Pitch Perfect at Central Works Is Far from Perfect 

Martin Edwards' dark comedy about the ad business is more like revenge.

One of Mad Men's many successes, aside from giving its female characters dimension in arenas besides cup size, was to make the advertising business sexy. Before Don Draper and Co. turned the ego-driven madness of Madison Avenue into something provocative and edgy, the ad world was about as heart rate-increasing as a career in insurance adjustment. Pitch Perfect, which runs through August 18 at Central Works, tries for a similar effect, even invoking Draper's name in the synopsis: "Imagine Don Draper decided to write his Mad Men insider memoirs as a comedy," it begins. Pitch Perfect, however, is not a comedy. In fact, there was nary a chuckle, let alone any full-on LOL-worthy moments, during the eighty-minute play. Dick van Dyke handjob jokes and fruit puns aside, the play is miscast as a comedy. It's a revenge narrative, and an empty one at that.

Directed by Gary Graves and written by Martin Edwards, the play takes place in modern-day Los Angeles at an ailing ad agency run by an infantile creative director, Roger (Tim Redmond), and his naive, quasi-girlfriend and assistant, Caitlin (Maggie Mason). Roger's boss, Bob (Brian Trybom), flies in from the New York office to fire Roger and hire Roger's ex-wife (and ex-partner), Maggie (Deborah Fink), in his stead. Bob instead finds out that Roger has nearly secured a client with deep pockets and attempts to force the ex-lovers to make nice in order to secure the account, save the failing office, reconcile their relationship, and kumbaya, etc. Of course, as anyone who's ever worked in an industry that rewards cutthroat competition and bloated egos may suspect, things don't end anywhere near happily ever after.

Pitch Perfect is not so much a critique as it is a "fuck you" to the ad business. This is due, in part, to playwright Edwards, a former creative director for a "worldwide agency" with fifteen years of the ad biz under his belt. The program even offer a brief summation of his own firing from an agency due to his inflated ego. "Every moment in the play has roots in real events," states Martin. "[I]t's inspired by real situations I lived through and real people I worked with." Truth may be stranger than fiction, but one gets the sense that Martin could have benefited from a little distance in this case.

While Pitch Perfect is far from a perfect comedy, it does excel at schadenfreude. The suspense is built at a meandering pace, adding more treachery to the already jaded bunch until its inevitable knife-twisting conclusion. The play's sparse set (a few scorched IKEA desks, a thrift store bean bag, and a giant projection of a question mark make up the stage for the majority) and small cast lend an air of intimacy to the performance, but as the play unfolds, no real mysteries are exposed or conflicts solved. The characters stay stuck in their limited roles, gradually revealing themselves to be more and more despicable, backstabbing, and childish.
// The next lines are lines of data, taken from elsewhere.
/-- The waiting commands stay those that their ports can carry: a step takes the first of them. -/
theorem step_carried {s t : State} (h : Carried s) (e : step s = .next t) : Carried t := by
  unfold step at e
  split at e
  · next empty =>
    cases e
    have kept : KeptBy (fun _ => True) fun t => t.pending = [] :=
      { command := fun c u _ none => (exec_spares c u).imp fun v spares => spares.pending.trans none
        clock := fun _ _ _ h => h
        levels := fun _ _ _ h => h
        alone := fun _ _ => trivial }
    simp [Carried, kept.idle empty]
  · next c rest queue =>
    obtain spares := (exec_spares c (s.setPending rest)).of_next e
    intro i mem
    rw [spares.pending] at mem
    exact h i (queue ▸ List.mem_cons_of_mem _ mem)

theorem Carried.ofPort {s : State} (h : Carried s) : ∀ c ∈ s.pending, OfPort c := fun c mem => .inr (h c mem)

/-! ### The isolation flags (R12 to R16) -/

/-- The flags, the causes and the rejoin hold of a peer view are consistent (R12). -/
def FlagsAgree (p : PeerView) : Prop :=
  ¬(p.isolated = true ∧ p.rejoining = true) ∧ (p.isolated = true ↔ (p.causeSilence = true ∨ p.causeEcho = true)) ∧
    (p.rejoining = true ↔ p.rejoinAt.isSome = true)

theorem FlagsAgree.isolate {s : State} (h : FlagsAgree s.pv) (silence : Bool) : FlagsAgree (s.isolate silence).pv := by
  obtain ⟨alone, causes, hold⟩ := h
  have flags : (s.isolate silence).pv.isolated = true ∧
      (s.isolate silence).pv.rejoining = (s.pv.isolated && s.pv.rejoining) ∧
      (s.isolate silence).pv.causeSilence = (s.pv.causeSilence || silence) ∧
      (s.isolate silence).pv.causeEcho = (s.pv.causeEcho || !silence) ∧
      (s.isolate silence).pv.rejoinAt = if s.pv.isolated then s.pv.rejoinAt else none := by
    simp [State.isolate]
  obtain ⟨isolated', rejoining', silence', echo', rejoinAt'⟩ := flags
  unfold FlagsAgree
  rw [isolated', rejoining', silence', echo', rejoinAt']
  cases was : s.pv.isolated
  · cases silence <;> simp
  · rw [was] at alone
    cases silence <;> simp_all

theorem FlagsAgree.clearIsolation (s : State) : FlagsAgree s.clearIsolation.pv := by
  simp [FlagsAgree, State.clearIsolation]

theorem FlagsAgree.ownEchoed {s : State} (h : FlagsAgree s.pv) : FlagsAgree s.ownEchoed.pv := by
  unfold State.ownEchoed
  dsimp only
  repeat' split
  · exact .clearIsolation _
  · exact h
  · exact h

theorem FlagsAgree.givenUp {s : State} (h : FlagsAgree s.pv) : FlagsAgree s.givenUp.pv := by
  unfold State.givenUp State.ownNotEchoed
  dsimp only
  split
  · exact FlagsAgree.isolate (by exact h) _
  · exact h

theorem FlagsAgree.restarted (s : State) (o : PostMode) (d : Bool) : FlagsAgree (s.completeRestart o d).pv := by
  simp [FlagsAgree, completeRestart_eq_restartedInto, restartedInto]

theorem FlagsAgree.of_pv {s t : State} (h : FlagsAgree s.pv) (same : t.pv = s.pv) : FlagsAgree t.pv := same ▸ h

theorem exec_isolation (c : Instr) (s : State) (h : Isolation s) : Answers (exec c s) Isolation := by
  by_cases writes : writesPeers c = false
  · refine (exec_spares c s).imp fun t spares => ?_
    exact FlagsAgree.of_pv h (spares.peers writes)
  change Answers (exec c s) fun t => FlagsAgree t.pv
  have heard (stall seq : Nat) : FlagsAgree (s.countReceived.heard stall seq).pv := h
  cases c
  case standing stall seq f =>
    simp only [exec, execStanding]
    repeat' split
    all_goals rw [answers_next]
    · exact h
    · exact .of_pv h (by simp)
    · exact heard stall seq
    · simpa using FlagsAgree.clearIsolation _
    · unfold State.acceptStanding
      rw [State.raiseIf_pv]
      exact heard stall seq
  case leave stall seq reason =>
    simp only [exec, execLeave]
    repeat' split
    all_goals rw [answers_next]
    · exact h
    · exact .of_pv h (by simp)
    · exact heard stall seq
    · exact heard stall seq
  case dispatch stall seq f =>
    simp only [exec, execDispatch]
    repeat' split
    all_goals rw [answers_next]
    · exact h
    · exact .of_pv h (by simp)
    · exact heard stall seq
    · exact FlagsAgree.of_pv (heard stall seq) (by simp)
  case curb stall seq f =>
    simp only [exec, execCurb]
    repeat' split
    all_goals rw [answers_next]
    · exact h
    · exact .of_pv h (by simp)
    · exact FlagsAgree.of_pv (heard stall seq) (by simp)
  case sweep =>
    simp only [exec, execSweep]
    split
    all_goals rw [answers_next]
    · exact h
    · rw [State.raiseTimes_pv]
      exact h
  case echoSuccess idle =>
    simp only [exec, execEchoSuccess]
    repeat' split
    all_goals rw [answers_next]
    · exact h
    · rw [State.finish_pv]
      unfold State.leaveEchoed
      split
      · exact .restarted ..
      · exact FlagsAgree.ownEchoed (by exact h)
    · exact h
  case collision idle =>
    simp only [exec, execCollision]
    repeat' split
    all_goals rw [answers_next]
    · exact h
    · exact h
    · rw [State.finish_pv]
      exact FlagsAgree.givenUp (by exact h)
    · exact h
  case lastHeardExpiry =>
    simp only [exec, execLastHeardExpiry]
    split
    all_goals rw [answers_next]
    · exact h
    · rw [State.finish_pv]
      exact FlagsAgree.isolate (by exact h) _
  case rejoinHoldExpiry =>
    simp only [exec, execRejoinHoldExpiry]
    split
    all_goals rw [answers_next]
    · exact h
    · obtain ⟨_, causes, _⟩ := h
      simp [FlagsAgree, causes]
  case hardwareReset straps =>
    rw [exec, execHardwareReset, answers_next]
    exact (by simp [FlagsAgree, PeerView.reset] : FlagsAgree PeerView.reset)
  case restart =>
    simp only [exec, execRestart]
    repeat' split
    all_goals rw [answers_next]
    · exact h
    · exact .of_pv (.restarted s.releaseForRestart .lockout false) (by simp)
    · exact .of_pv h (by simp)
  case restartWaitExpiry =>
    simp only [exec, execRestartWaitExpiry]
    repeat' split
    all_goals rw [answers_next]
    · exact h
    · rw [State.finish_pv]
      exact .restarted ..
  case join =>
    simp only [exec, execJoin]
    repeat' split
    all_goals rw [answers_next]
    · exact h
    · exact h
    · exact h
    · rw [State.respond_pv, State.finish_pv, start_eq]
      split <;> (simp [startedBlocks, State.startTimers]; exact h)
  all_goals exact absurd rfl writes

theorem isolation_kept : KeptBy (fun _ => True) Isolation where
  command c s _ h := exec_isolation c s h
  clock _ _ _ h := h
  levels _ _ _ h := h
  alone _ _ := trivial

/-- Settles O53: each move of the peer table keeps its order and ranges, and the flags change together. -/
theorem stepKeepsThePeerView : Obligations.StepKeepsThePeerView :=
  ⟨fun _ _ h e => step_keeps_always peerTable_kept h e, fun _ _ h e => step_keeps_always isolation_kept h e,
    fun _ _ carried h e => ⟨step_carried carried e, step_keeps peerFields_kept carried.ofPort h e⟩⟩

end Sys2Proof.Safety
end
The two men can barely dress themselves, let alone run a business. The threat of cancer is trotted out and then forgotten. Expletives are hurled and threats are issued. There's no redemption here. No dire needs. Just spoiled men yelling at each other and the women who betray them. In that sense, there is a level of gratification when certain characters (I won't spoil which) get their comeuppance. But the bar is set so low that clearing it provides little satisfaction.
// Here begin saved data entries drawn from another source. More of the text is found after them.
-- ==== Sys2Proof/Proofs/CallTable.lean ====
section
/-!
The invariants of the call table (R40, R48, R49, R54, R57): each elementary change keeps the order, the ranges, the one
active slot, and that a record is deferred only while another holds the slot.
-/
namespace Sys2Proof.Safety

open Sys2Proof Sys2Proof.Machine

/-! ### The active slot -/

theorem slotFree_iff {rs : List CallRecord} : slotFree rs = true ↔ ∀ r ∈ rs, r.inForce = false := by
  simp [slotFree, callInForce]

theorem slotFree_false_iff {rs : List CallRecord} : slotFree rs = false ↔ ∃ r ∈ rs, r.inForce = true := by
  rw [← Bool.not_eq_true, slotFree_iff]
  simp

theorem countP_eq_zero_of_free {rs : List CallRecord} (free : slotFree rs = true) : rs.countP (·.inForce) = 0 :=
  List.countP_eq_zero.mpr fun r mem => by simp [slotFree_iff.mp free r mem]

/-- The table is strictly ascending by call id. -/
def AscendingIds (rs : List CallRecord) : Prop := rs.Pairwise fun a b => a.callId < b.callId

theorem AscendingIds.injective {rs : List CallRecord} (h : AscendingIds rs) {a b : CallRecord} (ha : a ∈ rs) (hb : b ∈ rs)
    (same : a.callId = b.callId) : a = b := by
  induction rs with
  | nil => cases ha
  | cons r rs ih =>
    obtain ⟨first, rest⟩ := List.pairwise_cons.mp h
    rcases List.mem_cons.mp ha with ea | ha <;> rcases List.mem_cons.mp hb with eb | hb
    · exact ea.trans eb.symm
    · have := first b hb
      rw [← ea] at this
      omega
    · have := first a ha
      rw [← eb] at this
      omega
    · exact ih rest ha hb

theorem AscendingIds.map {rs : List CallRecord} (h : AscendingIds rs) {g : CallRecord → CallRecord}
    (same : ∀ r ∈ rs, (g r).callId = r.callId) : AscendingIds (rs.map g) := by
  refine List.pairwise_map.mpr (List.Pairwise.imp_of_mem (fun ha hb lt => ?_) h)
  rw [same _ ha, same _ hb]
  exact lt

theorem placeCall_mem {r x : CallRecord} {rs : List CallRecord} : x ∈ placeCall r rs ↔ x = r ∨ x ∈ rs := by
  induction rs with
  | nil => simp [placeCall]
  | cons y ys ih =>
    unfold placeCall
    split <;> simp [ih, or_left_comm]

theorem AscendingIds.placeCall {rs : List CallRecord} (h : AscendingIds rs) {r : CallRecord}
    (new : ∀ x ∈ rs, x.callId ≠ r.callId) : AscendingIds (placeCall r rs) := by
  induction rs with
  | nil => exact List.pairwise_singleton ..
  | cons x xs ih =>
    obtain ⟨first, rest⟩ := List.pairwise_cons.mp h
    unfold Machine.placeCall
    split
    · next lt =>
      refine List.pairwise_cons.mpr ⟨fun y mem => ?_, h⟩
      rcases List.mem_cons.mp mem with rfl | mem
      · exact lt
      · exact lt.trans (first y mem)
    · next ge =>
      refine List.pairwise_cons.mpr ⟨fun y mem => ?_, ih rest fun y mem => new y (List.mem_cons_of_mem _ mem)⟩
      rcases placeCall_mem.mp mem with rfl | mem
      · have := new x List.mem_cons_self
        omega
      · exact first y mem

theorem placeCall_counts (p : CallRecord → Bool) (r : CallRecord) (rs : List CallRecord) :
    (placeCall r rs).length = rs.length + 1 ∧ (placeCall r rs).countP p = rs.countP p + if p r then 1 else 0 := by
  induction rs with
  | nil => simp [placeCall, List.countP_cons]
  | cons x xs ih =>
    unfold placeCall
    split
    · simp [List.countP_cons]
    · simp only [List.length_cons, List.countP_cons, ih.1, ih.2, true_and]
      exact Nat.add_right_comm ..

/-- A record replaced stands once, and the others stay. -/
theorem putCall_mem {m x : CallRecord} {rs : List CallRecord} (mem : x ∈ putCall m rs) :
    x = m ∨ (x ∈ rs ∧ x.callId ≠ m.callId) := by
  obtain ⟨y, hy, rfl⟩ := List.mem_map.mp mem
  split
  · exact .inl rfl
  · next other => exact .inr ⟨hy, other⟩

/-- At most one record of the table is in force. -/
def OneInForce (rs : List CallRecord) : Prop := rs.countP (·.inForce) ≤ 1

/-- Replacing a record by one that takes the slot only where it is free keeps one in force. -/
theorem OneInForce.putCall {rs : List CallRecord} {r m : CallRecord} (h : OneInForce rs) (ids : AscendingIds rs)
    (mem : r ∈ rs) (same : m.callId = r.callId) (takes : m.inForce = true → r.inForce = true ∨ slotFree rs = true) :
    OneInForce (putCall m rs) := by
  have spec (x : CallRecord) (hx : x ∈ rs) :
      (if x.callId = m.callId then m else x).inForce = true → x.inForce = true ∨ (x = r ∧ slotFree rs = true) := by
    split
    · next own =>
      obtain rfl := ids.injective hx mem (own.trans same)
      exact fun force => (takes force).imp id fun free => ⟨rfl, free⟩
    · exact .inl
  unfold OneInForce Machine.putCall
  rw [List.countP_map]
  by_cases free : slotFree rs = true
  · have none := slotFree_iff.mp free
    have only : ∀ x ∈ rs, ((fun y : CallRecord => y.inForce) ∘ fun x => if x.callId = m.callId then m else x) x = true →
        decide (x.callId = r.callId) = true := by
      intro x hx force
      rcases spec x hx force with held | ⟨rfl, _⟩
      · simp [none x hx] at held
      · simp
    refine (List.countP_mono_left only).trans ?_
    clear only none spec free h takes same
    induction rs with
    | nil => simp
    | cons y ys ih =>
      obtain ⟨first, rest⟩ := List.pairwise_cons.mp ids
      rw [List.countP_cons]
      rcases List.mem_cons.mp mem with own | mem
      · have : ys.countP (fun x => decide (x.callId = r.callId)) = 0 :=
          List.countP_eq_zero.mpr fun x hx => by have := first x hx; simp [own]; omega
        rw [this]
        split <;> omega
      · have := ih rest mem
        have := first r mem
        rw [if_neg (by simp; omega)]
        omega
  · refine (List.countP_mono_left fun x hx force => ?_).trans h
    exact (spec x hx force).resolve_right fun ⟨_, f⟩ => free f

/-! ### The invariant of the table -/

/-- The call table (R40, R48). -/
def TableInOrder (rs : List CallRecord) : Prop :=
  rs.length ≤ 4 ∧ AscendingIds rs ∧ OneInForce rs ∧ ∀ r ∈ rs, RecordInRange r

/-- A record is deferred only while another holds the slot (R48, R49). -/
def DeferralWaits (rs : List CallRecord) : Prop := ∀ r ∈ rs, r.deferred = true → slotFree rs = false

theorem accounts_inForce {r m : CallRecord} (h : Accounts r m) : m.inForce = r.inForce := by
  obtain ⟨serving, g, _, rfl⟩ := h
  rfl

theorem accounts_ranges {r m : CallRecord} (h : Accounts r m) (inRange : RecordInRange r) : RecordInRange m := by
  obtain ⟨serving, g, _, rfl⟩ := h
  obtain ⟨id, target, ramp, ramp', duration, duration', countdown, remaining, goal, retention, deferred, created⟩ := inRange
  exact ⟨id, target, ramp, ramp', duration, duration', countdown, remaining, goal, retention, deferred,
    fun force => by simpa using created force⟩

theorem TableInOrder.accounted {rs : List CallRecord} (h : TableInOrder rs) {g : CallRecord → CallRecord}
    (accounts : ∀ r, Accounts r (g r)) : TableInOrder (rs.map g) := by
  obtain ⟨length, ids, one, ranges⟩ := h
  refine ⟨by simpa using length, ids.map fun r _ => ?_, ?_, List.forall_mem_map.mpr fun r mem => accounts_ranges (accounts r) (ranges r mem)⟩
  · obtain ⟨_, _, _, e⟩ := accounts r
    rw [e]
  · unfold OneInForce
    rw [List.countP_map]
    exact (List.countP_mono_left fun r _ force => (accounts_inForce (accounts r)).symm.trans force).trans one

theorem TableInOrder.filter {rs : List CallRecord} (h : TableInOrder rs) (p : CallRecord → Bool) : TableInOrder (rs.filter p) := by
  obtain ⟨length, ids, one, ranges⟩ := h
  exact ⟨(List.length_filter_le ..).trans length, List.Pairwise.filter _ ids, (List.filter_sublist.countP_le).trans one,
    fun r mem => ranges r (List.mem_of_mem_filter mem)⟩

theorem TableInOrder.putCall {rs : List CallRecord} (h : TableInOrder rs) {r m : CallRecord} (mem : r ∈ rs) {n : Nat}
    (moved : Moved (slotFree rs) n r m) : TableInOrder (putCall m rs) := by
  obtain ⟨length, ids, one, ranges⟩ := h
  refine ⟨by simpa [Machine.putCall] using length, ids.map fun x _ => ?_, one.putCall ids mem moved.callId moved.takes, fun x hx => ?_⟩
  · split
    · next own => exact own.symm
    · rfl
  · rcases putCall_mem hx with rfl | ⟨hx, _⟩
    · exact moved.ranges (ranges r mem)
    · exact ranges x hx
The most audience-alienating of the bunch is Roger, with whom our allegiances are supposed to be aligned, due to his stage time and the fact that all of the characters' relationships hinge on him in some way. But we can't root for Roger. He's bro-ish at best, traitorous at worst (we eventually learn that he throws even his own wife under the bus in order to advance his career). Roger is the kind of person who builds sofa forts at work, wields toilet brushes as superhero scepters, and dry humps his ex-wife's couch, to name just a few of his endearing moments. "There's a lot of me in Roger," Edwards notes in the press release, and one hopes he's exaggerating.

While the writing lacks dimensionality, the actors carry us most of the way through the snippets of People Behaving Badly. Trybom booms as the archetypal, barely-holding-it-together adman. Mason's portrayal of Caitlin, at first coquettish and mawkish, proves just as ruthless as the rest of the sharks. My favorite moment came near the end; it was just a glance between Roger and Maggie. A whoosh of remorse flashes across Maggie's face as she leaves everything behind, Roger, the scene, and the play. In that look was a blink of her humanity, an element that was sorely missing throughout the majority of the play.

"This business is not about treasuring what you have, but coveting what you don't," says Bob, in one of the play's only poignant lines. In the end, Pitch Perfect is much like the advertising business itself — full of ambition, but lacking substance.